Bilim adamları ilk insanların 350500 milyon yıl önce Afrika’da yaşadığı, buna karşılık ırksal farklılıkların ancak 100.000 yıl önce ortaya çıktığı konusunda birleşiyorlar. Böylece insanların aynı kökten türediği, önce eski dünyaya ardından da yeni dünyaya yayıldığı öne sürülmektedir.

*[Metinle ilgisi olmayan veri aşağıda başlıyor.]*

-- ==== Sys2Proof/Config.lean ====
section
/-! DEFINITION. The two parameters the spec leaves open to a build of CORE: `ARGW` and `PAT_TABLE` (R8, R22).
They are fixed for a machine; `State.params` carries them because a step has no argument beside the state (log entry 3). -/

namespace Sys2Proof.Config

/-- The parameter `PAT_TABLE`: which contents the pattern table has at five entries (R57, R58, D14). -/
inductive PatTable where
  /-- All 17 patterns of R57, the default. -/
  | full17
  /-- The 12 patterns of R58. -/
  | sparse12
  deriving DecidableEq, Repr

/-- The build parameters of one CORE (R8, R22). -/
structure Params where
  /-- `ARGW`, the width of the operand bus. -/
  argw : Nat
  /-- `PAT_TABLE`. -/
  patTable : PatTable
  deriving DecidableEq, Repr

/-- R8 and D3 allow any `ARGW` of at least 18, so that every contract violation can be presented. -/
abbrev Params.Legal (p : Params) : Prop := 18 ≤ p.argw

/-- The spec's defaults: `ARGW` = 32 and `PAT_TABLE` = FULL17 (R8). -/
def Params.default : Params := { argw := 32, patTable := .full17 }

/-- The operand width in which `spec/opcode_table.json` writes its command words (R81). -/
def tableArgw : Nat := 32

end Sys2Proof.Config
end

Asıl Yurtlarından uzaklara göç edince insanlar arasında
farklılaşmalar doğdu. Değişik fiziksel özellikleri olan halklar ya da ırklar
oluştu. Irkçılık, ırklar arasındaki fiziksel farklılıkların insanların
yeteneklerinde farklılıklar yarattığını ve bazı ırkların ötekilerden üstün
olduğunu savunan görüş ya da önyargıdır. Bu görüşler insanları derilerinin
rengine göre beyaz, siyah, sarı, esmer ve kızıl olarak ayıran sınıflandırmaları
temel almıştır.
Fransız etnoloji uzmanı Joseph Arthur Gobineau ve sonradan
Alman uyruğuna geçen İngiliz siyaset bilimcisi Houston Stewart Chamberlain
ırklar arasında bir sınıflandırma yaparak, bunu beyaz ırkın üstünlüğünü
kanıtlayacak bir kurama dönüştürmek istediler. Arik ırk kavramını ortaya atarak, bu ırkın insanlığın gerçekleştirdiği
tüm uygarlıkların tek yaratıcısı olduğunu savundular. Bu tezler Batı Avrupa’da
ırkçılığın körüklenmesine yol açtı. Bugün artık önemini yitirmiş olan bu savlar
arasında beyaz ırkın başka ırklara karışmadığı sürece gelişeceği de vardı. Bu
türden değerlendirmelere dayanan ırkçılara göre, beyaz ırktan olmayan insanlar
geri zekalı, yeteneksiz ve ahlaksızdır. Irkçılar kendilerinden aşağı gördükleri
insanlara karşı ayrımcılık uygular, onlara hak ve fırsat eşitliği tanımazlar.